Le rhum de Baron- Samedi, est appelé le piman. Dans la bouteille macère vingt et un piments. Scotch bonnet, tirant 250000 sur l’échelle de Scoville, et diverses plantes, dont le kadav gâté qui porte bien son nom, du fait de son odeur.

C’est d’ailleurs ainsi qu’on reconnaît un « vrai » cheval d’une comédie. La personne chevauchée peut boire ce breuvage comme de l’eau, se laver le visage, voire les yeux ou les partis intimes de celui-ci. Ce qui est bien évidemment impossible si l’esprit n’est pas présent…Cet excès de boisson et cette débauche de comportements qui seraient autrement réprimés par la morale viennent des gédés eux-mêmes. Pendant quelques jours, hommes et esprit ne font qu’un.

On en profite pour saluer les ancêtres, qui ont une importance capitale, et on demande chance, argent et santé à Baron- Samedi. On lui demande aussi des enfants, d’être fécond. Maman Brigitte, qui est réputée n’aimer guère les hommes, prodigue conseils et remèdes spirituels aux femmes qui en font la demande souvent de faire prospérer un petit commerce, qu’il soit licite ou non,ou de guérir une infertilité.

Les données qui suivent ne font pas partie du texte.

-- ==== Sys2Proof/Machine/Replies.lean ====
section
/-! DEFINITION. Machine/Replies.lean: the reply handler: what each valid answer does to the entry it names, the node record
and the read buffer, and how an answer ends its exchange (Chapter 6). -/

namespace Sys2Proof.Machine

/-- The hold back-off, in ticks (R39, R86). -/
def holdBackOff : Nat := 10

/-- The refuse back-off, in ticks (R86, R110). -/
def refuseBackOff : Nat := 20

/-- The poll back-off after a PENDING answer, in ticks: E divided by 4 and rounded down, or 5 if that is larger (R86). -/
def pollBackOff (e : Nat) : Nat := max (e / 4) 5

/-- The pending acknowledgement a handled answer leaves (R63, R120). -/
def leaveAck (n : NodeIx) (ack : Ack) (s : State) : State := s.modBound n fun b => { b with pendingAck := some ack }

/-- A valid answer served first at the node record of its exchange: the silence count is cleared, the last good exchange is
now, the acknowledgement the frame carried is cleared, and a SUSPECT node returns to ONLINE with NODE_CHANGE (R77). -/
def serveNode (x : Exchange) (s : State) : State :=
  match s.bound x.node with
  | none => s
  | some b =>
    let served := s.modBound x.node fun b =>
      { b with
        silence := 0
        lastGood := some s.now
        pendingAck := if x.ack.isSome then none else b.pendingAck }
    match b.health with
    | .suspect _ => raiseBoth .nodeChange (served.modBound x.node fun b => { b with health := .online })
    | .probing _ | .online | .offline => served

/-! ## Answers to a REQUEST -/

/-- Whether a node is PROBING: it was reprobed while its exchange ran (R58). -/
def State.isProbing (s : State) (n : NodeIx) : Bool :=
  (s.bound n).any fun b =>
    match b.health with
    | .probing _ => true
    | .online | .suspect _ | .offline => false

/-- The record of an entry at its ACCEPT: ISSUED, with its accept time, its deadline and its first-poll time half the
estimate ahead (R92, R99). -/
def Entry.acceptedAt (s : State) (seq : Seq) (e : Entry) : Entry :=
  { e with phase := .issued seq (deadlineEnd s e.node) (s.now + ticks (s.estimate e.node / 2)) s.now }

/-- An ACCEPT for an entry still ISSUING while its node is PROBING: the seq is abandoned, a READ returns to READY uncharged,
a WRITE moves to DONE with LOST (R58). -/
def acceptProbing (n : NodeIx) (seq : Seq) (i : EntryIx) (e : Entry) (s : State) : State :=
  match e.kind with
  | .read => returnToReady false n [i] (abandonSeq n seq s)
  | .write => finish .lost i (abandonSeq n seq s)

/-- ACCEPT (R109): the ISSUING entry becomes ISSUED; when it has gone, or the node is PROBING, the seq is abandoned
(R58, R61). In every case the issuing seq ceases to be present. -/
def onAccept (n : NodeIx) (seq : Seq) (s : State) : State :=
  let cleared := clearIssuing n s
  match s.issuingAt n seq with
  | none => abandonSeq n seq cleared
  | some i =>
    match s.entry i with
    | none => abandonSeq n seq cleared
    | some e =>
      if s.isProbing n then acceptProbing n seq i e cleared
      else cleared.setEntry i (some (e.acceptedAt s seq))

/-- The node error code of a REFUSE that ends its entry: F0h for BAD_ADDRESS, F1h for BAD_LENGTH (R111); FULL ends none. -/
def RefuseReason.errorCode : RefuseReason → Option Byte
  | .full => none
  | .badAddress => some 0xF0
  | .badLength => some 0xF1

/-- REFUSE (R110, R111): with FULL the entry still ISSUING returns to READY uncharged and the refuse back-off starts; with
the other reasons it moves to DONE with NODE_ERROR. The seq becomes free. -/
def onRefuse (n : NodeIx) (seq : Seq) (reason : RefuseReason) (s : State) : State :=
  let cleared := clearIssuing n s
  match reason.errorCode with
  | none =>
    let settled :=
      match s.issuingAt n seq with
      | some i => returnToReady false n [i] cleared
      | none => cleared
    settled.modBound n fun b => { b with refuseEnd := some (s.now + ticks refuseBackOff) }
  | some code =>
    match s.issuingAt n seq with
    | some i => finish (.nodeError code) i cleared
    | none => cleared

/-! ## SEGMENT for a live READ -/

/-- The bytes of a segment that still fit below the length (R38). -/
def takenBytes (e : Entry) (data : List Byte) : List Byte := data.take (e.length - e.received)

/-- The new blocks a segment needs (R38). -/
def newBlocks (e : Entry) (data : List Byte) : Nat :=
  blocksFor (e.received + (takenBytes e data).length) - blocksFor e.received

/-- A held segment: the deadline restarts, OVERRUN is raised on the entry's port, the acknowledgement is HOLD at received,
and the hold back-off starts; the entry is otherwise unchanged (R39). DESIGN CHOICE: the deadline restarts with its length as it
stands, which may end before the back-off does, though R43 says that a held entry does not time out (log entry 25). -/
def holdSegment (n : NodeIx) (seq : Seq) (i : EntryIx) (e : Entry) (s : State) : State :=
  leaveAck n ⟨seq, e.received, .hold⟩
    ((raiseOn e.port .overrun (restartDeadline i s)).modBound n fun b =>
      { b with earliestPoll := some (s.now + ticks holdBackOff) })

/-- The record of an entry that has taken a segment: its block list extended, received advanced, and EXCESS set when the
segment carried surplus bytes (R38, R112). -/
def Entry.withData (grown : List BlockIx) (data : List Byte) (e : Entry) : Entry :=
  { e with
    blocks := grown
    received := e.received + (takenBytes e data).length
    flags := { e.flags with excess := e.flags.excess || (takenBytes e data).length < data.length } }

/-- The status of a READ that a taken segment with the last flag completes (R113). -/
def completionStatus (e : Entry) : Status := if e.received = e.length then .ok else .short

/-- The phase of a READ after a taken segment that is not last: PARTIAL, with its deadline restarted (R12, R114). -/
def Phase.continued (d : Time) : Phase → Phase
  | .issued seq _ _ _ => .part seq d
  | .part seq _ => .part seq d
  | .waiting => .waiting
  | .ready => .ready
  | .issuing seq => .issuing seq
  | .done status expiry => .done status expiry

/-- A segment at the resume offset for which the pool has blocks: the bytes are placed, the sample of an ISSUED entry is
taken, the last flag is acted on, and the acknowledgement is ACCEPTED at the new received (R112, R113, R114). -/
def takeSegment (n : NodeIx) (seq : Seq) (i : EntryIx) (e : Entry) (last : Bool) (data : List Byte) (s : State) : State :=
  let grown := e.blocks ++ s.freeBlocks.take (newBlocks e data)
  let filled := e.withData grown data
  let placed :=
    { s with buffer := storeBytes grown e.received (takenBytes e data) s.buffer }.setEntry i (some filled)
  let sampled := sampleOf e placed
  let settled :=
    if last then finish (completionStatus filled) i sampled
    else sampled.setEntry i (some { filled with phase := filled.phase.continued (deadlineEnd sampled n) })
  leaveAck n ⟨seq, filled.received, .accepted⟩ settled

/-- A segment at an offset other than received, a duplicate or a gap: dropped, the deadline restarts, and the
acknowledgement is the resume point (R115). -/
def dropSegment (n : NodeIx) (seq : Seq) (i : EntryIx) (e : Entry) (s : State) : State :=
  leaveAck n ⟨seq, e.received, .accepted⟩ (restartDeadline i s)

/-- SEGMENT for a live READ (R38, R112, R115). -/
def readSegment (n : NodeIx) (seq : Seq) (i : EntryIx) (e : Entry) (last : Bool) (offset : Nat) (data : List Byte)
    (s : State) : State :=
  if offset = e.received then
    if newBlocks e data ≤ s.freeBlocks.length then takeSegment n seq i e last data s else holdSegment n seq i e s
  else dropSegment n seq i e s

/-- SEGMENT for a live WRITE: with the last flag the write is complete; without it the deadline restarts. Data bytes are
dropped and set EXCESS (R116). -/
def writeSegment (n : NodeIx) (seq : Seq) (i : EntryIx) (e : Entry) (last : Bool) (data : List Byte) (s : State) : State :=
  let noted := s.setEntry i (some { e with flags := { e.flags with excess := e.flags.excess || !data.isEmpty } })
  leaveAck n ⟨seq, 0, .accepted⟩ (if last then finish .ok i (sampleOf e noted) else restartDeadline i noted)

/-! ## Late and unexpected answers -/

/-- A SEGMENT or FAULT under an abandoned seq: dropped, the seq is free, the acknowledgement is DISCARD, late replies one
higher, LATE on both ports (R118). -/
def lateAnswer (n : NodeIx) (seq : Seq) (s : State) : State :=
  raiseBoth .late
    (s.modNode n fun r =>
      { r with
        counters := { r.counters with late := bump r.counters.late }
        bound := r.bound.map fun b =>
          { b with abandoned := withoutSeq seq b.abandoned, pendingAck := some ⟨seq, 0, .discard⟩ } })

/-- The unexpected replies counter of a node one higher, and UNEXPECTED on both ports (R119, R123). -/
def noteUnexpected (n : NodeIx) (s : State) : State :=
  raiseBoth .unexpected
    (s.modNode n fun r => { r with counters := { r.counters with unexpected := bump r.counters.unexpected } })

/-- A SEGMENT or FAULT under a foreign seq: dropped, with a DISCARD acknowledgement (R119). -/
def unexpectedAnswer (n : NodeIx) (seq : Seq) (s : State) : State :=
  noteUnexpected n (leaveAck n ⟨seq, 0, .discard⟩ s)

/-- Whether a seq is in a node's abandoned set. -/
def State.isAbandoned (s : State) (n : NodeIx) (seq : Seq) : Bool := (s.bound n).any fun b => b.abandoned.contains seq

/-- An answer under a seq that is not live: LATE when it is abandoned, UNEXPECTED otherwise (R108). -/
def deadAnswer (n : NodeIx) (seq : Seq) (s : State) : State :=
  if s.isAbandoned n seq then lateAnswer n seq s else unexpectedAnswer n seq s

/-- SEGMENT, classed by its seq as the answer finds it (R108). -/
def onSegment (n : NodeIx) (seq : Seq) (last : Bool) (offset : Nat) (data : List Byte) (s : State) : State :=
  match s.liveAt n seq with
  | none => deadAnswer n seq s
  | some i =>
    match s.entry i with
    | none => deadAnswer n seq s
    | some e =>
      match e.kind with
      | .read => readSegment n seq i e last offset data s
      | .write => writeSegment n seq i e last data s

/-- FAULT: a live entry ends with NODE_ERROR and the code, an ISSUED one giving its sample (R117); otherwise LATE or
UNEXPECTED (R118, R119). -/
def onFault (n : NodeIx) (seq : Seq) (code : Byte) (s : State) : State :=
  match s.liveAt n seq with
  | none => deadAnswer n seq s
  | some i =>
    match s.entry i with
    | none => deadAnswer n seq s
    | some e => finish (.nodeError code) i (sampleOf e s)

/-! ## PENDING -/

/-- Whether a lost entry returns to READY: a READ whose retries is below the node's retry limit (R19, R122). -/
def retryable (s : State) (n : NodeIx) (e : Entry) : Bool :=
  e.kind == .read && e.retries < (s.node n).params.retryLimit

/-- The lost entries of a node: those whose live seq the list does not name, in the order in which they last became ISSUING
(R122). -/
def lostEntries (s : State) (n : NodeIx) (listed : List Seq) : List EntryIx :=
  s.byStamp (s.entriesWhere fun e => e.node == n && e.phase.liveSeq.any fun q => !listed.contains q)

/-- The lost entries settled: READs below the retry limit return to READY charged, the others move to DONE with LOST
(R122). -/
def settleLost (n : NodeIx) (listed : List Seq) (s : State) : State :=
  let lost := lostEntries s n listed
  let again := lost.filter fun i => s.holds i (retryable s n)
  let ended := lost.filter fun i => !s.holds i (retryable s n)
  finishAll .lost ended (returnToReady true n again s)

/-- Whether the list names a seq that is neither live nor abandoned, as the answer finds them (R123). -/
def listsForeign (s : State) (n : NodeIx) (listed : List Seq) : Bool :=
  listed.any fun q => !(s.liveSeqs n).contains q && !s.isAbandoned n q

/-- PENDING, reconciled: abandoned seqs not listed leave the set (R121), live seqs not listed are lost (R122), a foreign seq
listed counts one UNEXPECTED (R123), and the poll back-off starts (R124). -/
def onPending (n : NodeIx) (listed : List Seq) (s : State) : State :=
  let drained := s.modBound n fun b => { b with abandoned := b.abandoned.filter fun q => listed.contains q }
  let settled := settleLost n listed drained
  let noted := if listsForeign s n listed then noteUnexpected n settled else settled
  noted.modBound n fun b => { b with earliestPoll := some (s.now + ticks (pollBackOff b.e)) }

/-! ## The end of an exchange with an answer -/

/-- A valid answer given to its handler (R108). -/
def handleAnswer (n : NodeIx) (s : State) : GoodAnswer → State
  | .ident cls window => identify n cls window s
  | .accept seq => onAccept n seq s
  | .refuse seq reason => onRefuse n seq reason s
  | .segment seq last offset data => onSegment n seq last offset data s
  | .pending listed => onPending n listed s
  | .fault seq code => onFault n seq code s

/-- An exchange that ends with a valid answer: counted on the line, served at the node record and handed to its handler
unless it was abandoned, and the line released (R77, R79). -/
def answerValid (l : LineIx) (x : Exchange) (g : GoodAnswer) (s : State) : State :=
  let counted := if x.uncounted then s else countLine l (fun c => { c with exchanges := bump c.exchanges }) s
  releaseLine l (if x.abandoned then counted else handleAnswer x.node (serveNode x counted) g)

/-- An answer that has ended, acted on as it is judged (R75, R76, R77). -/
def endAnswer (l : LineIx) (x : Exchange) (s : State) : Verdict → State
  | .valid g => answerValid l x g s
  | .frameCheck => attemptFails .frameCheck l x s
  | .mismatch => attemptFails .mismatch l x s

/-- The answer to the exchange `x` on line `l` whose bytes received up to now are `answer`: they are kept while it has not
ended, and it is acted on at its end (R74). -/
def takeAnswer (l : LineIx) (x : Exchange) (answer : List LineByte) (s : State) : State :=
  if answer.length < answerEnd answer then setPhase l (.receiving answer s.now) s
  else retest s (endAnswer l x s (judgeReceived x answer))

/-- A byte received on line `l` now: it goes on with the answer that has begun, or begins one. A byte while no attempt awaits
an answer, which a byte behind the end of an answer is too, and a byte that comes too late to belong to the attempt are
discarded (R74). -/
def receiveByte (l : LineIx) (byte : LineByte) (s : State) : State :=
  match listening s l with
  | none => s
  | some (x, soFar, since) => if keepsUp x since 1 s.now then takeAnswer l x (soFar ++ [byte]) s else s

/-- A byte of a command at time `t`, received on line `l` at its own time (R74; log entry 11). -/
def hearByte (t : Time) (l : LineIx) (s : State) (h : HeardByte) : State :=
  receiveByte l h.byte (s.advance (t - h.ago))

/-- The bytes of a command at time `t`, received on line `l` one after the other (R74). -/
def receiveBytes (t : Time) (l : LineIx) (bytes : List HeardByte) (s : State) : State :=
  (bytes.foldl (hearByte t l) s).advance t

/-- The rest of the frame of a node answer received on line `l` with every stop bit, behind the bytes of it that were
received before; now is the time of the answer, when the byte that ends it is received. An answer that does not go on with
those bytes, or comes too late, is none that the line can bring (R74; log entry 11). -/
def receiveAnswer (l : LineIx) (drop : Byte) (a : NodeAnswer) (s : State) : State :=
  match listening s l with
  | none => s
  | some (x, soFar, since) =>
    let whole := (a.frame drop).map cleanByte
    let answer := whole.take (answerEnd whole)
    if soFar.isPrefixOf whole && keepsUp x since (answer.length - soFar.length) s.now then takeAnswer l x answer s else s

/-- A failed attempt of the exchange of line `l`, with what follows from it (R76, R78). -/
def attemptEnds (f : AttemptFault) (l : LineIx) (x : Exchange) (s : State) : State := retest s (attemptFails f l x s)

end Sys2Proof.Machine
end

Cette joyeuse sarabande dure toute la semaine suivant la Toussaint, et c’est sous les voûtes crâniennes et célestes que les divinités devenus, terrestre séjournant quand elles veulent commémorer les bacchanales éternelles, et célébrer les rites de fécondité ou d’union. Là, elle trouvent des saints et vierges bleues, noires et roses, infinies et insondables, aux regards humains, au milieu d’un bosquet formé d’os et de tibias humains. La fête est fini. Chacun retourne chez soi, le visage  enfariné, la bouche râpeuse d’excès d’alcool et de tabac, gardant le souvenir joyeux d’une rencontre avec l’infini.